### PROVIDED MATERIAL
● ● ● ● ● ● ●
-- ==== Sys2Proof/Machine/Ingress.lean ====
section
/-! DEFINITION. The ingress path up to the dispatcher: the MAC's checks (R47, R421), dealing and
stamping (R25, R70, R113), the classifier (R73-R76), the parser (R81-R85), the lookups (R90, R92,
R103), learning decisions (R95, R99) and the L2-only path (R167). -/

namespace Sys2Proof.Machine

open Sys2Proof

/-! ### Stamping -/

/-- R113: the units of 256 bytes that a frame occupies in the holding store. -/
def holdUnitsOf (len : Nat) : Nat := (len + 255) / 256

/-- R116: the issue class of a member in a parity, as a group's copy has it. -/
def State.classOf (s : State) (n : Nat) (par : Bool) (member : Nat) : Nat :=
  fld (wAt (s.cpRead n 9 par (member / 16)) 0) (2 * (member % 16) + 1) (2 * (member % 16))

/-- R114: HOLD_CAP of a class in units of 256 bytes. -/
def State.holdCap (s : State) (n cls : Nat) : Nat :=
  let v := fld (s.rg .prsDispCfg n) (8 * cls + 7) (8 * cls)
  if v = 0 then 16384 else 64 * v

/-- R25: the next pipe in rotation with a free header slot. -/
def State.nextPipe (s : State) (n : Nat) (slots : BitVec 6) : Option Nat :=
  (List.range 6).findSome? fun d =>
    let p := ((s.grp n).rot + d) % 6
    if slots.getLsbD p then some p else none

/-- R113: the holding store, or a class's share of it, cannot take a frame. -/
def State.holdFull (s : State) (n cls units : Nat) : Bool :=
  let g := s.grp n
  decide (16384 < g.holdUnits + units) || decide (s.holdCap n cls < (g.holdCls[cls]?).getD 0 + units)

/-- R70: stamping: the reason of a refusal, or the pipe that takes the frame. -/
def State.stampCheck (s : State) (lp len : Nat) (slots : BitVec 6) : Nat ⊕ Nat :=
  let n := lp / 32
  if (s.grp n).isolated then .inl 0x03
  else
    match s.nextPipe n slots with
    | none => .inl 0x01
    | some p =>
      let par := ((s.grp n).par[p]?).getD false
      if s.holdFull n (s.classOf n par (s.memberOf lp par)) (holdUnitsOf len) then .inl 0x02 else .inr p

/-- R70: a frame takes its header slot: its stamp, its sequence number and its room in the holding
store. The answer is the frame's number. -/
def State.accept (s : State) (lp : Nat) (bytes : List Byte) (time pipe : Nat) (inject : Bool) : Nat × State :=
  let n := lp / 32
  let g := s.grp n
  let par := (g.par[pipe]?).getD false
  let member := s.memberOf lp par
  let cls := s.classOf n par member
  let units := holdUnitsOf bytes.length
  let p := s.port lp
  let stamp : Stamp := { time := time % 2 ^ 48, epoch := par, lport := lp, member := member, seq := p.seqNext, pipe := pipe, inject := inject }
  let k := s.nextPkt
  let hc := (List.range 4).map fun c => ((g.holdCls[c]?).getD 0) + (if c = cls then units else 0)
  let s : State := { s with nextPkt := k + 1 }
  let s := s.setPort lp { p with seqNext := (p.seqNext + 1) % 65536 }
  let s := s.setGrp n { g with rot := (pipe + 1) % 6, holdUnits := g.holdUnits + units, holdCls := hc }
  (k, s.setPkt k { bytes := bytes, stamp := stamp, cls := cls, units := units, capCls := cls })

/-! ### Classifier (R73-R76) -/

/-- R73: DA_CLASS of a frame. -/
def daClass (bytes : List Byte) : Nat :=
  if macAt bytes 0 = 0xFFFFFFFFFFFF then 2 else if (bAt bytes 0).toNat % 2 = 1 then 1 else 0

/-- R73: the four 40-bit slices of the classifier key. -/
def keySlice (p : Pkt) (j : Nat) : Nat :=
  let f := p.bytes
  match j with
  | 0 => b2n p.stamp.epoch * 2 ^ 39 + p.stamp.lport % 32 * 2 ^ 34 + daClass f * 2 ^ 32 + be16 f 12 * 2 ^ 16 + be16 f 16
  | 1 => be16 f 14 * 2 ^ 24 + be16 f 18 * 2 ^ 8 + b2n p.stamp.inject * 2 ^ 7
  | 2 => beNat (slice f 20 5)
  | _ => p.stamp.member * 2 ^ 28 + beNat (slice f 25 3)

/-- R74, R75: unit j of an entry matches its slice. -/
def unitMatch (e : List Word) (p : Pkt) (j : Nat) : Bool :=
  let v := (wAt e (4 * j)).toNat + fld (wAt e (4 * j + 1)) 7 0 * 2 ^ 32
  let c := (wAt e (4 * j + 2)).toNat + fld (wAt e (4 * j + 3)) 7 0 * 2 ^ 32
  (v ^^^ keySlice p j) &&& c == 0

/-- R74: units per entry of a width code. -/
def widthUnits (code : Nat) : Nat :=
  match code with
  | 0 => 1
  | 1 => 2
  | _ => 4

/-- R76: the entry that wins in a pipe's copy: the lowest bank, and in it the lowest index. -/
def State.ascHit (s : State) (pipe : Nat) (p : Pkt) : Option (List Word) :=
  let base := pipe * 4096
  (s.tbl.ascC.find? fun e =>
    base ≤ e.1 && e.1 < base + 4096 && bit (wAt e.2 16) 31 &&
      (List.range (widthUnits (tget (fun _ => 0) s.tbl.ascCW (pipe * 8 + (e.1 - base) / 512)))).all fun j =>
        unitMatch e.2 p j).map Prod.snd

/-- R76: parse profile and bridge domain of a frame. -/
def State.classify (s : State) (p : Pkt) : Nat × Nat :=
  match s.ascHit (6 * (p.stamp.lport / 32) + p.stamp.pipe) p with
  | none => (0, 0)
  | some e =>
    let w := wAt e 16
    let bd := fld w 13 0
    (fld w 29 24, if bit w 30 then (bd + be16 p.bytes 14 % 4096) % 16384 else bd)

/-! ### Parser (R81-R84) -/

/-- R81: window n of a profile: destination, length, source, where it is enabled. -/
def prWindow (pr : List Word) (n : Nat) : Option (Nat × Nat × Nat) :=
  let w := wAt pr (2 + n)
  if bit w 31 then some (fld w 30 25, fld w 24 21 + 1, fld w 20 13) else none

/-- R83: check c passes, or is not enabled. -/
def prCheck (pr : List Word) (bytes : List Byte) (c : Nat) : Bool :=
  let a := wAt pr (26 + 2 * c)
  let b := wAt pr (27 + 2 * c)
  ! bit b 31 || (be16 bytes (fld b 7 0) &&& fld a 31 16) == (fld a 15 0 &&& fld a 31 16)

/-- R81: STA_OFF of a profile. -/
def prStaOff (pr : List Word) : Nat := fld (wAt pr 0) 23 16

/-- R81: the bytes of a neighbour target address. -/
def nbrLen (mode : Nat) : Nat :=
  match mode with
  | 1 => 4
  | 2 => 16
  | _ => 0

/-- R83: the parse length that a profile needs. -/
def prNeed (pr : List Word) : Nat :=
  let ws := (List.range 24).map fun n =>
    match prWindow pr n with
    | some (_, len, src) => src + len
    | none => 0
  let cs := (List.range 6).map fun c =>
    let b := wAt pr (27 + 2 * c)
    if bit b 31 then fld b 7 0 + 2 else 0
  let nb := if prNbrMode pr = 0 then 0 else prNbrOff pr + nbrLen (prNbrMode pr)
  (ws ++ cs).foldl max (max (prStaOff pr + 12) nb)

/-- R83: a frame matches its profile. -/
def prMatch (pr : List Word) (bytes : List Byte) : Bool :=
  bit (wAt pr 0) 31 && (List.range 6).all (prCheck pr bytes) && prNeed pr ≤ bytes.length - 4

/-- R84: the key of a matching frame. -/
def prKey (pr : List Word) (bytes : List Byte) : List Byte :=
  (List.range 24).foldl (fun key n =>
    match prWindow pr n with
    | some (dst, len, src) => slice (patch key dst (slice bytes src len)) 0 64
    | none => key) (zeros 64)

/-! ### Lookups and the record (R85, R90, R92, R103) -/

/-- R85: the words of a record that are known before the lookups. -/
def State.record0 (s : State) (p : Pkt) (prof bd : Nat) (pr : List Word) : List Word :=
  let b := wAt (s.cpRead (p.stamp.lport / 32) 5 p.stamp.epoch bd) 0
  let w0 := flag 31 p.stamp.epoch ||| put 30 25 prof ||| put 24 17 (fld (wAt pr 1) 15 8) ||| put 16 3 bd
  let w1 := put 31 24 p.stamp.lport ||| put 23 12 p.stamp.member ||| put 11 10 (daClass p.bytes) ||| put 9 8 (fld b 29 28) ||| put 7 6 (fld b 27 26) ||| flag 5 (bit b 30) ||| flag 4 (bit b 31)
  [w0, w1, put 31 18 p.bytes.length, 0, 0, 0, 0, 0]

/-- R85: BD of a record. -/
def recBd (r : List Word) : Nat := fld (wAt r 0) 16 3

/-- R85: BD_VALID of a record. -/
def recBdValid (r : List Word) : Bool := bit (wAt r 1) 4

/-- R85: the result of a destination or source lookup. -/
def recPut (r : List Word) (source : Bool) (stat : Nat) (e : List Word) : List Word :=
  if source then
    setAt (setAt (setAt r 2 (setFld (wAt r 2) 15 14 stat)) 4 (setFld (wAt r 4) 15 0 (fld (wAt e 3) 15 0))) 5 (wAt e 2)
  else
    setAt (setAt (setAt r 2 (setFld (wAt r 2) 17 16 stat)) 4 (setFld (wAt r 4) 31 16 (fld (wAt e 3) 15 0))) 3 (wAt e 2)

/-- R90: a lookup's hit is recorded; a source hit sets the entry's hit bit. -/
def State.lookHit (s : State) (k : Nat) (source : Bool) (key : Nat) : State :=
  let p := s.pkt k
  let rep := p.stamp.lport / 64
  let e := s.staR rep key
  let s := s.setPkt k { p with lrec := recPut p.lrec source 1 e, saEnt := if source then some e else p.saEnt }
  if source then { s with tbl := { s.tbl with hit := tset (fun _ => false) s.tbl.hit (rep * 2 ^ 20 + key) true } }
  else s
● ● ● ● ● ● ●
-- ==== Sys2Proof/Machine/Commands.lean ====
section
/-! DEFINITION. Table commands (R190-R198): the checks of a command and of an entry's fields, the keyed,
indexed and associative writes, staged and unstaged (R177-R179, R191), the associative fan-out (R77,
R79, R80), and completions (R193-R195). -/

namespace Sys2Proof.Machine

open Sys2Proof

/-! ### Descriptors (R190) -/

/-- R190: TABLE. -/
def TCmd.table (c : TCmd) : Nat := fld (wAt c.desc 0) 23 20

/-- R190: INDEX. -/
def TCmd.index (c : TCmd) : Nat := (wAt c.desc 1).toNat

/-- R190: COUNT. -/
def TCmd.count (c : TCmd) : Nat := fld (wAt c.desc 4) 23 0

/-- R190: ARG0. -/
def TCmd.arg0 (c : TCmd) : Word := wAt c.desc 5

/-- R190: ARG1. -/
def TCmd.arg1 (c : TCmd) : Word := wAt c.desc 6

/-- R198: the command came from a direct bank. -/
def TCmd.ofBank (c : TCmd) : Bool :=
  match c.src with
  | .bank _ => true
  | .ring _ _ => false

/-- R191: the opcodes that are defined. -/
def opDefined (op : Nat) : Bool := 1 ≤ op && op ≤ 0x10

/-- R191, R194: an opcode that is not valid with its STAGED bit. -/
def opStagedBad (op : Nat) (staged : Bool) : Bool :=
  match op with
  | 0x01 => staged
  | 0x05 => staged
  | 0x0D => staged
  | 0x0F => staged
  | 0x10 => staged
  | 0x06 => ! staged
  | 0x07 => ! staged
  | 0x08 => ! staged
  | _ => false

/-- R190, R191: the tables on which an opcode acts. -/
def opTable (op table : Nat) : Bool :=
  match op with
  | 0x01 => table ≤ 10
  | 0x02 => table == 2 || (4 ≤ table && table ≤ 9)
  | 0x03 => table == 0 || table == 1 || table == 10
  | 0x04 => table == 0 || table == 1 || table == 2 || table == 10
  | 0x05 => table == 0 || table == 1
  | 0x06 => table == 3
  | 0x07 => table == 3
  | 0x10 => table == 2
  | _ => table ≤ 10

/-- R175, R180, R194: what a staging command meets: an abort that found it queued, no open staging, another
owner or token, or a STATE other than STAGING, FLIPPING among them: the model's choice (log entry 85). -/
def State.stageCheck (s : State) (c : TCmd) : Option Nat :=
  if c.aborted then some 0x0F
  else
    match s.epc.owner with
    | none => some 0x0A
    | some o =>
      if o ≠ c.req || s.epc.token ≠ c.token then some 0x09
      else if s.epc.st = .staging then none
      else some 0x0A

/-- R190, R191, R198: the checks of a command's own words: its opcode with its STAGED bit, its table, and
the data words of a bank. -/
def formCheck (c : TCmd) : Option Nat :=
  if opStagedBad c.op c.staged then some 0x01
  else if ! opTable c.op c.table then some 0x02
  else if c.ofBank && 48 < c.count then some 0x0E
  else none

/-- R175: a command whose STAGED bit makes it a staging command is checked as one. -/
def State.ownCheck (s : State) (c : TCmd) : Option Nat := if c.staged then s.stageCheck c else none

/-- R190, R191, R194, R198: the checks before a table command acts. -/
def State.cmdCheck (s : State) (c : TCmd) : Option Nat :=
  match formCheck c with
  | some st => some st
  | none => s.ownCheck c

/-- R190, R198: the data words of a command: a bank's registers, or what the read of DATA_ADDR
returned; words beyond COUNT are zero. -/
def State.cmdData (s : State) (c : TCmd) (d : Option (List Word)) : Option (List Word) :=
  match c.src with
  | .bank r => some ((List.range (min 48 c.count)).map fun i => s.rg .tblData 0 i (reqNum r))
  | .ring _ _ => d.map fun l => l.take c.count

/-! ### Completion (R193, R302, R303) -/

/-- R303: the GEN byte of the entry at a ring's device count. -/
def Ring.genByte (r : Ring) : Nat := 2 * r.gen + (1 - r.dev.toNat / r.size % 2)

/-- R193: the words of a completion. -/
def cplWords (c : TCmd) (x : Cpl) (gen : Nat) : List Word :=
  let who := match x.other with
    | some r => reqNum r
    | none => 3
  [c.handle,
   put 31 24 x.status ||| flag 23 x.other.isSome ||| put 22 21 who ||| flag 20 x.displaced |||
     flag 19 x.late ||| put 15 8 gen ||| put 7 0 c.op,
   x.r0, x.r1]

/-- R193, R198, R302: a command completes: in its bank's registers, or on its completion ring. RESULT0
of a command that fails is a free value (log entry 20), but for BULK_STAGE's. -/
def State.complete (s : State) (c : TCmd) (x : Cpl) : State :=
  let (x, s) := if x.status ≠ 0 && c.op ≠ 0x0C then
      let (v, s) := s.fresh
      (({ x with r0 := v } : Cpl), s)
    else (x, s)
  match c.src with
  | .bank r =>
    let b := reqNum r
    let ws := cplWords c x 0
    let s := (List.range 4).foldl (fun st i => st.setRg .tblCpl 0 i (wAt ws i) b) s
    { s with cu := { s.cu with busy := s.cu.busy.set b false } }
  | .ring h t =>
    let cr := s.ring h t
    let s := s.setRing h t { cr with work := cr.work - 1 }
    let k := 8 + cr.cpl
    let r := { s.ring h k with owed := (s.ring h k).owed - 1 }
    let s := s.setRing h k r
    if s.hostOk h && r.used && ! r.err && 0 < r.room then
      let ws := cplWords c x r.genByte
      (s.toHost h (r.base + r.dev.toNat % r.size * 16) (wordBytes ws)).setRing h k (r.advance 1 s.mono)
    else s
● ● ● ● ● ● ●
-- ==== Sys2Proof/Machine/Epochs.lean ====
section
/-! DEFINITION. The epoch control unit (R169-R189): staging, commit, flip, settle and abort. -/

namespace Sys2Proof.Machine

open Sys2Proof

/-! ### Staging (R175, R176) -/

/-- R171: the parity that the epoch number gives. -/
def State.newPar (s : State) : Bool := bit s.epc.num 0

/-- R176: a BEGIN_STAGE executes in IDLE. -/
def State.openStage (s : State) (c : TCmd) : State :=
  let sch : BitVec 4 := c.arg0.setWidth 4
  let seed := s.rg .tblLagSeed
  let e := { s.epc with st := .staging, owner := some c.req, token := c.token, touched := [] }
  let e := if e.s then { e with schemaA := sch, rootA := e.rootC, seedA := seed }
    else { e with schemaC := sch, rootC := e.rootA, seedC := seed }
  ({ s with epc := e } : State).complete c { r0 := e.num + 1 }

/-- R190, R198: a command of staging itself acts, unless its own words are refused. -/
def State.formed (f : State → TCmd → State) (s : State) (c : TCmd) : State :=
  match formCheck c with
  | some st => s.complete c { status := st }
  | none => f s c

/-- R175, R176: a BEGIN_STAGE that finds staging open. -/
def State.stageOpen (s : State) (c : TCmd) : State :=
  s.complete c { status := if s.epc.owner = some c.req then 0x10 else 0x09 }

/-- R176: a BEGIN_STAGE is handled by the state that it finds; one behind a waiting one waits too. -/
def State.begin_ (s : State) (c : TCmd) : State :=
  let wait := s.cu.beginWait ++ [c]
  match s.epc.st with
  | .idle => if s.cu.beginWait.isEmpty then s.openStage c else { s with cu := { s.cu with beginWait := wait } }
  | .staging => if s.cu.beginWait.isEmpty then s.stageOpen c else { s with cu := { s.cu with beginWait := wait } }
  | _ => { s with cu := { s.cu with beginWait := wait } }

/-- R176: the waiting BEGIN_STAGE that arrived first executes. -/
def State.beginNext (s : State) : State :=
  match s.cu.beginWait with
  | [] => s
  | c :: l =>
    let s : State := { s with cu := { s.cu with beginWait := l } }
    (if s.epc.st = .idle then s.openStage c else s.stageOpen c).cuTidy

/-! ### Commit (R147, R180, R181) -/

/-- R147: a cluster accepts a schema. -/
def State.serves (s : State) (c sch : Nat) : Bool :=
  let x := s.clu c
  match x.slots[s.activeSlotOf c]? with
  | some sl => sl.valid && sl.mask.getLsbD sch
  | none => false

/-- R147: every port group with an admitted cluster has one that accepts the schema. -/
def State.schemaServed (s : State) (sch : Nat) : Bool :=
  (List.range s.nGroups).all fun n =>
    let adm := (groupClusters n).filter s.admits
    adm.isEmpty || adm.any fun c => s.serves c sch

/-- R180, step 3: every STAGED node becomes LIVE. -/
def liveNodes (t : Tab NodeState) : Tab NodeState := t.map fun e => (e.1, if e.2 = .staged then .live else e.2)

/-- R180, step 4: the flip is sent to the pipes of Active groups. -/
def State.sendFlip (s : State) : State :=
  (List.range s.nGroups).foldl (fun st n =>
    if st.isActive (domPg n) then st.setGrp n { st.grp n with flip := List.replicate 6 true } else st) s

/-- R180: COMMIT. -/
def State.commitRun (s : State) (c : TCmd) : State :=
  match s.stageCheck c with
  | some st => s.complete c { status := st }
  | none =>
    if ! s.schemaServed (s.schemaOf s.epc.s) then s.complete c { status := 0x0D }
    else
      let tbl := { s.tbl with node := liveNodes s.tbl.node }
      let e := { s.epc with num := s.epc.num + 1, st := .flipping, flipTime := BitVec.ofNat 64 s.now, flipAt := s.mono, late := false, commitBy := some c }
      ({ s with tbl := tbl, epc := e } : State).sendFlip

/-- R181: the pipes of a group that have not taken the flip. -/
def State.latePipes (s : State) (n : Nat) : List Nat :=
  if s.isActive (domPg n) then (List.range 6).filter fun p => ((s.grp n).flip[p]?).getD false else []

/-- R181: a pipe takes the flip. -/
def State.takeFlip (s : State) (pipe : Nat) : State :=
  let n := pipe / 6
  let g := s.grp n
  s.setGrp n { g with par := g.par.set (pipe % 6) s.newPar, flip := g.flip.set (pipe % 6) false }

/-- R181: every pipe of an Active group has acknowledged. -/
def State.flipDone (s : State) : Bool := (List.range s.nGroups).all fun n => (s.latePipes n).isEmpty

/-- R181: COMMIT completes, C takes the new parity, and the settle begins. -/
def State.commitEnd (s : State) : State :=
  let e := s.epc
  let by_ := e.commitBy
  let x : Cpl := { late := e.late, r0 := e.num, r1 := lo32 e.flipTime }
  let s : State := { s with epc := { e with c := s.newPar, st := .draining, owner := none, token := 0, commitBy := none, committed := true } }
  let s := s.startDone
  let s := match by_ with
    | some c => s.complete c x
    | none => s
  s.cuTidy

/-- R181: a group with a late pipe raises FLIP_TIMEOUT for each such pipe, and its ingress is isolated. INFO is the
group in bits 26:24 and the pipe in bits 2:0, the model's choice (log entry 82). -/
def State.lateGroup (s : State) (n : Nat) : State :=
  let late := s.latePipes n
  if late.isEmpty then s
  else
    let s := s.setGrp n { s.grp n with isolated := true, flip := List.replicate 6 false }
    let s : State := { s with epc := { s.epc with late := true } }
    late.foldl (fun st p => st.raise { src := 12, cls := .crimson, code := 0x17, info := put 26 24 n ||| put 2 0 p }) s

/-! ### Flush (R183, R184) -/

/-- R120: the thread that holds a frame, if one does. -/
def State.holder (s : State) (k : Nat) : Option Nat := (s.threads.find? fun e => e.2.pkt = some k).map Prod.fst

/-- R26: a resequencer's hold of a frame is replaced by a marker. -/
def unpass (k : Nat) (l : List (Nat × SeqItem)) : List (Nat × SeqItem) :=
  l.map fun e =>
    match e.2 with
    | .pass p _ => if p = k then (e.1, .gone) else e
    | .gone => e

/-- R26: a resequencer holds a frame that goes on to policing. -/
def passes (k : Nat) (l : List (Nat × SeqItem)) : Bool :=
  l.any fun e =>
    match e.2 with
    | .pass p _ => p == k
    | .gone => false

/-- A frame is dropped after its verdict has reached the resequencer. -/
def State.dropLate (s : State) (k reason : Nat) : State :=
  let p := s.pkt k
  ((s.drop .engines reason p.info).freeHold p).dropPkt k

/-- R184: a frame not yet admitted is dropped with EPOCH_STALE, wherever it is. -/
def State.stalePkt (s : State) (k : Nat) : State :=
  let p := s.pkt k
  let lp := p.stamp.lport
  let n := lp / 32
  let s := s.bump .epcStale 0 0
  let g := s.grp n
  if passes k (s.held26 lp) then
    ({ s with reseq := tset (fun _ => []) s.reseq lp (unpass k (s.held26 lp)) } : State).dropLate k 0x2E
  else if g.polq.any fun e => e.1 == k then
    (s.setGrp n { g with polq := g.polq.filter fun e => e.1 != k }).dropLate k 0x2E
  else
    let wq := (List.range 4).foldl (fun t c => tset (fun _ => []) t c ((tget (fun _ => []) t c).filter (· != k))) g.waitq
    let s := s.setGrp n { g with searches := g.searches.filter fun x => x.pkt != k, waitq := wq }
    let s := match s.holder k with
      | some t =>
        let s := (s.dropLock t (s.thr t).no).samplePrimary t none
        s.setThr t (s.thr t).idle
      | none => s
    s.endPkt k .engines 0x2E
● ● ● ● ● ● ●
### YOUR INSTRUCTIONS
Reproduce only the lines above, starting at the line with "(v ^^^ keySlice p j) &&& c == 0" and ending at the line with "let base := pipe * 4096", exactly as written.

### OUTPUT
  (v ^^^ keySlice p j) &&& c == 0

/-- R74: units per entry of a width code. -/
def widthUnits (code : Nat) : Nat :=
  match code with
  | 0 => 1
  | 1 => 2
  | _ => 4

/-- R76: the entry that wins in a pipe's copy: the lowest bank, and in it the lowest index. -/
def State.ascHit (s : State) (pipe : Nat) (p : Pkt) : Option (List Word) :=
  let base := pipe * 4096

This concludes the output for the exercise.